Dataset entries:
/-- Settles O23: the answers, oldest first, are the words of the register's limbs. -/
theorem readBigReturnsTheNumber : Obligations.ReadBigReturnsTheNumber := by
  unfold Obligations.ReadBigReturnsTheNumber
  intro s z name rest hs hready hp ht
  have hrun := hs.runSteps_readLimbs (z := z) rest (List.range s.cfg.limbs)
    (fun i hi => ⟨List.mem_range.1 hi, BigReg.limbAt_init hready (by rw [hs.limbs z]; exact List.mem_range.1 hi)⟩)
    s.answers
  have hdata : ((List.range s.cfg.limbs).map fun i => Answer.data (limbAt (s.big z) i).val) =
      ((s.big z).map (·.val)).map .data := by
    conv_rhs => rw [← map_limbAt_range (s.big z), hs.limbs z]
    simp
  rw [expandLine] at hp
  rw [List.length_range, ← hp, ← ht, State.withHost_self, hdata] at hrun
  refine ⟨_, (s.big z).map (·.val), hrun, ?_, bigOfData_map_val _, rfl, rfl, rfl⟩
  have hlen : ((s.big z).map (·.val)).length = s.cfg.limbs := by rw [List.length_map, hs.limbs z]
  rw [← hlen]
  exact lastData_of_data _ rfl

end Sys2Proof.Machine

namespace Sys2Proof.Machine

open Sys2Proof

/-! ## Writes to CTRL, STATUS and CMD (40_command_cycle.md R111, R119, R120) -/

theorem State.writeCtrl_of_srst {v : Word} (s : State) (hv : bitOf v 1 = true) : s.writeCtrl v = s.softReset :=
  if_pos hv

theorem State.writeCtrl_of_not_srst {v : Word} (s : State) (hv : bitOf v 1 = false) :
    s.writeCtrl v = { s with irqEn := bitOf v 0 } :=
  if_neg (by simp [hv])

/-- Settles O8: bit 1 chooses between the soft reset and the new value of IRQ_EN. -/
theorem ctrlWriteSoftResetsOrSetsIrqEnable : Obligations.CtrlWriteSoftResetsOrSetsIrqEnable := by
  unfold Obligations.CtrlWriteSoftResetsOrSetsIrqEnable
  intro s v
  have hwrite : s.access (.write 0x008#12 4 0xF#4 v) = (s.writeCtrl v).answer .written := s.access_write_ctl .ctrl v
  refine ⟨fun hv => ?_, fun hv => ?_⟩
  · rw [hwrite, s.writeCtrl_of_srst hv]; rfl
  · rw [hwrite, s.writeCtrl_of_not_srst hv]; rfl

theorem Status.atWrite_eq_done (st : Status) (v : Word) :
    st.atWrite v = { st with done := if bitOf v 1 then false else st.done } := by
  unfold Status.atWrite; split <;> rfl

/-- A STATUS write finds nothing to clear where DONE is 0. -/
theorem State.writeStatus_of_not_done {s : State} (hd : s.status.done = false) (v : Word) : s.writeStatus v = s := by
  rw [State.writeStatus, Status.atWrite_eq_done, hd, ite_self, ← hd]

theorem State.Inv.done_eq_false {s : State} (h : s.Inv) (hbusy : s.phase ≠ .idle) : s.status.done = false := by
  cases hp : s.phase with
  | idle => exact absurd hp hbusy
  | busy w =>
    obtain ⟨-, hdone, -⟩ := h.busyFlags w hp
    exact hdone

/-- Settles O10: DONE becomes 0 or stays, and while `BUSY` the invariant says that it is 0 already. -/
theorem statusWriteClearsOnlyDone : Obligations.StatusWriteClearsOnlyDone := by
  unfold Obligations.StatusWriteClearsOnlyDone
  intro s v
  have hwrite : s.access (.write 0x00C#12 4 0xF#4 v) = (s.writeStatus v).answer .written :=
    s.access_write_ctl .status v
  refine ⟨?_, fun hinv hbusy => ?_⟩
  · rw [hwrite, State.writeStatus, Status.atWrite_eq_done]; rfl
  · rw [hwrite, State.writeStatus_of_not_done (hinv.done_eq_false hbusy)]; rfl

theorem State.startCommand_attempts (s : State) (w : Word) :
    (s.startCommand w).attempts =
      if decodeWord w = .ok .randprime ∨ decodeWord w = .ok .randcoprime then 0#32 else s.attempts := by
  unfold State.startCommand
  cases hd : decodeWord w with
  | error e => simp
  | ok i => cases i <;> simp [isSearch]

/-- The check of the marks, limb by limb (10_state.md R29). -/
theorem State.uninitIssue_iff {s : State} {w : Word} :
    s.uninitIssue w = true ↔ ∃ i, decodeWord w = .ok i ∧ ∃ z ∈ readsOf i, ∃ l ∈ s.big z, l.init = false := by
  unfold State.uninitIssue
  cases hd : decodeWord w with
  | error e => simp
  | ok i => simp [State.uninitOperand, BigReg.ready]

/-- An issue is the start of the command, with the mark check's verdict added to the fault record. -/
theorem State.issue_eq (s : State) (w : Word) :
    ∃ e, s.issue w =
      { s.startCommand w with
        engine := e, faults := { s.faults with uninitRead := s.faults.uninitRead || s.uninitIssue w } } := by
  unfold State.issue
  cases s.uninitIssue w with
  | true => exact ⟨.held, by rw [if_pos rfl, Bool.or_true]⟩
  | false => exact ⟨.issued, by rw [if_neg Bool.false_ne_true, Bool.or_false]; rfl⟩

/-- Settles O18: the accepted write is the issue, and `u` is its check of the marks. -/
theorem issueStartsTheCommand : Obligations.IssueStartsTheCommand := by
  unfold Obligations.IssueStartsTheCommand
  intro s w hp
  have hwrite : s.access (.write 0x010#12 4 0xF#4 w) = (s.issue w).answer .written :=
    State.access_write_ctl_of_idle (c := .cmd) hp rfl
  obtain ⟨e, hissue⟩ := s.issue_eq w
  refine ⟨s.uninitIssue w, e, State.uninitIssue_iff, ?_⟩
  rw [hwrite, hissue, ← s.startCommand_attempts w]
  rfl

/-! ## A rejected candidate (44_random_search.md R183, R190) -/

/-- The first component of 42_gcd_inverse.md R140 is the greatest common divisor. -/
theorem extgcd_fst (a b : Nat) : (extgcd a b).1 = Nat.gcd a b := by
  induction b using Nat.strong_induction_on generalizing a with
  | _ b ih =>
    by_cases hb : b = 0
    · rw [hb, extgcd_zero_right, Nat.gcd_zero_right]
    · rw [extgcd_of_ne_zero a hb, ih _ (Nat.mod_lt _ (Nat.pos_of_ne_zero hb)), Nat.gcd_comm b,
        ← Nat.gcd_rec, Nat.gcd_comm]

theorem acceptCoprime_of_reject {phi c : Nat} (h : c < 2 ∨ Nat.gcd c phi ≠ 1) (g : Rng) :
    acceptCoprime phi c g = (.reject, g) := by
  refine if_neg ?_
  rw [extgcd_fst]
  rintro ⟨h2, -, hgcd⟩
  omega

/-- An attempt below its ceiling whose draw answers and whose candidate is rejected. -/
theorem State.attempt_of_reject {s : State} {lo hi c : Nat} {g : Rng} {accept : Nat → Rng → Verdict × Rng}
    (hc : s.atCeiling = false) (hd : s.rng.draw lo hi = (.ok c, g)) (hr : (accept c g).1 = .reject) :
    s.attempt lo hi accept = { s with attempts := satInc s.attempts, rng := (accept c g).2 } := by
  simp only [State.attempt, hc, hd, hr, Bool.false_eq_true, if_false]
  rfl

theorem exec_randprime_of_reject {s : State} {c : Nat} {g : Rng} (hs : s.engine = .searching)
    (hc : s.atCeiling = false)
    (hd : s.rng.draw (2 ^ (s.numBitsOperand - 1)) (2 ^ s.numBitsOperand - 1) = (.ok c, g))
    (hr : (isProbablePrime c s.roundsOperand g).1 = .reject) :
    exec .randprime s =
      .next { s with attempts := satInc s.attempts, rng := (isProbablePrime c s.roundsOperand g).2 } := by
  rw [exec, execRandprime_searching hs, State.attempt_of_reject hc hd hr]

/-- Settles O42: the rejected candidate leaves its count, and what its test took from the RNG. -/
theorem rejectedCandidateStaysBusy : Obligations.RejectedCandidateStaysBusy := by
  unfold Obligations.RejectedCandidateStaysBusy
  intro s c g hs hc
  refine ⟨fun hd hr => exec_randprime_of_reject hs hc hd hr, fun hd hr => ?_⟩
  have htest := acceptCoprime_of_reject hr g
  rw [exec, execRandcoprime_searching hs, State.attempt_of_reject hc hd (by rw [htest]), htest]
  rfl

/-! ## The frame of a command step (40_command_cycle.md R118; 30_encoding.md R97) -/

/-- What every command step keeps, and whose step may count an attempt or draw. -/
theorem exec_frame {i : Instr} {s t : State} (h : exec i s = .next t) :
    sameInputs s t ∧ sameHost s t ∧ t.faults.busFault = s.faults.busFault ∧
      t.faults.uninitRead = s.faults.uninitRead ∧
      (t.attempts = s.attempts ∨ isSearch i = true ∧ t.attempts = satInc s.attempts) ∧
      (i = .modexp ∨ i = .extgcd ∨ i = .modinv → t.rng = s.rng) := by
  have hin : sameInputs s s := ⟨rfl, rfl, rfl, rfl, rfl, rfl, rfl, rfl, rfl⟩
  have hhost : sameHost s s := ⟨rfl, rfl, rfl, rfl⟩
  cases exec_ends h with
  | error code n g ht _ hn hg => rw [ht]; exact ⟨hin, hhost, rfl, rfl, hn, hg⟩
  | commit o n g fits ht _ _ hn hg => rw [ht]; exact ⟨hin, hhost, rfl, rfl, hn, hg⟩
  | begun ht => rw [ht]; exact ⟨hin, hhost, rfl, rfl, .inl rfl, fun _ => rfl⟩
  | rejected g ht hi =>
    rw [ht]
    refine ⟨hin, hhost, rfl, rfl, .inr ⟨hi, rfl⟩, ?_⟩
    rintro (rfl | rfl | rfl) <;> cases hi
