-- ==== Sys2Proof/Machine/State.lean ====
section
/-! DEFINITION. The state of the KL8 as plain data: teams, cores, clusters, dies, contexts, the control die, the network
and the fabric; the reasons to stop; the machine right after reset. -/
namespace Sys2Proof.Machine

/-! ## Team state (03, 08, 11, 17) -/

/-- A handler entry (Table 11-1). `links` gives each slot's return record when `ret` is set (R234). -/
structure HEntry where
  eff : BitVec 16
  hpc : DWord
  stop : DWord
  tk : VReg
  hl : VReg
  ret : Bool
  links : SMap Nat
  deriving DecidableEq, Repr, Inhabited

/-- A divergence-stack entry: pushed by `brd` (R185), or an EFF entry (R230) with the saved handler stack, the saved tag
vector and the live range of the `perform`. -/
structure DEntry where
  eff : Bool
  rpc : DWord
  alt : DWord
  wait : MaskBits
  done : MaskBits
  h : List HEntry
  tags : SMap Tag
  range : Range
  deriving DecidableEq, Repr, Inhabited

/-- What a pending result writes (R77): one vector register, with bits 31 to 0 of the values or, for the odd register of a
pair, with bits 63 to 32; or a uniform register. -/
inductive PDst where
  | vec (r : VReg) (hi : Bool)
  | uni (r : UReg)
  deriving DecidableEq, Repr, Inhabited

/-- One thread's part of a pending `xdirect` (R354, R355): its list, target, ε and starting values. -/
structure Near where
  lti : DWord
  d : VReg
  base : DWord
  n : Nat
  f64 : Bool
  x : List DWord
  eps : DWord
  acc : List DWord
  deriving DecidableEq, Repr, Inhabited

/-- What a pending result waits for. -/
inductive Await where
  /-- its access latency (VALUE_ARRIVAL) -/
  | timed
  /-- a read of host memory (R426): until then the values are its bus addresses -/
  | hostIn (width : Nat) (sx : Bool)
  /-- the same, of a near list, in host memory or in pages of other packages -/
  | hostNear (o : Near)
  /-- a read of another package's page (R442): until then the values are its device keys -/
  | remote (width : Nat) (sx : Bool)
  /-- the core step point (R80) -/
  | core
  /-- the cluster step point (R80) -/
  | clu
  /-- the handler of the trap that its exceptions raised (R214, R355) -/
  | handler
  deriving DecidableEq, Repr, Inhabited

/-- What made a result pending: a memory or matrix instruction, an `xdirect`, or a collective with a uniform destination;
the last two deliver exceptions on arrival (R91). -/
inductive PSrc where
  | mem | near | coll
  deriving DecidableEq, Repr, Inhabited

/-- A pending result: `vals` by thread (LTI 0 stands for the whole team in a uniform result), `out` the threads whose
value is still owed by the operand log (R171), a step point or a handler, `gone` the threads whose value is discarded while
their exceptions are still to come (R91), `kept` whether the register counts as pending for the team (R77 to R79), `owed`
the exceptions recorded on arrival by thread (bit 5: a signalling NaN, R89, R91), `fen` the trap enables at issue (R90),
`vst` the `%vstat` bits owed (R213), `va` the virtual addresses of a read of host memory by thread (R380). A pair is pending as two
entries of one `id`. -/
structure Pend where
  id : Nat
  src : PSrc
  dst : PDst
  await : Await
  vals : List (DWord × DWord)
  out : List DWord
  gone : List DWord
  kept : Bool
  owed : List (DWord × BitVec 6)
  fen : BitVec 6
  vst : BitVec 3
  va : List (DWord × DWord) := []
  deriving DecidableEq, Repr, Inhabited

WORK REQUIRED:
Copy every line from the entries that contains the word "while".

WRITTEN SOLUTION:
/-- Settles O10: DONE becomes 0 or stays, and while `BUSY` the invariant says that it is 0 already. -/
value is still owed by the operand log (R171), a step point or a handler, `gone` the threads whose value is discarded while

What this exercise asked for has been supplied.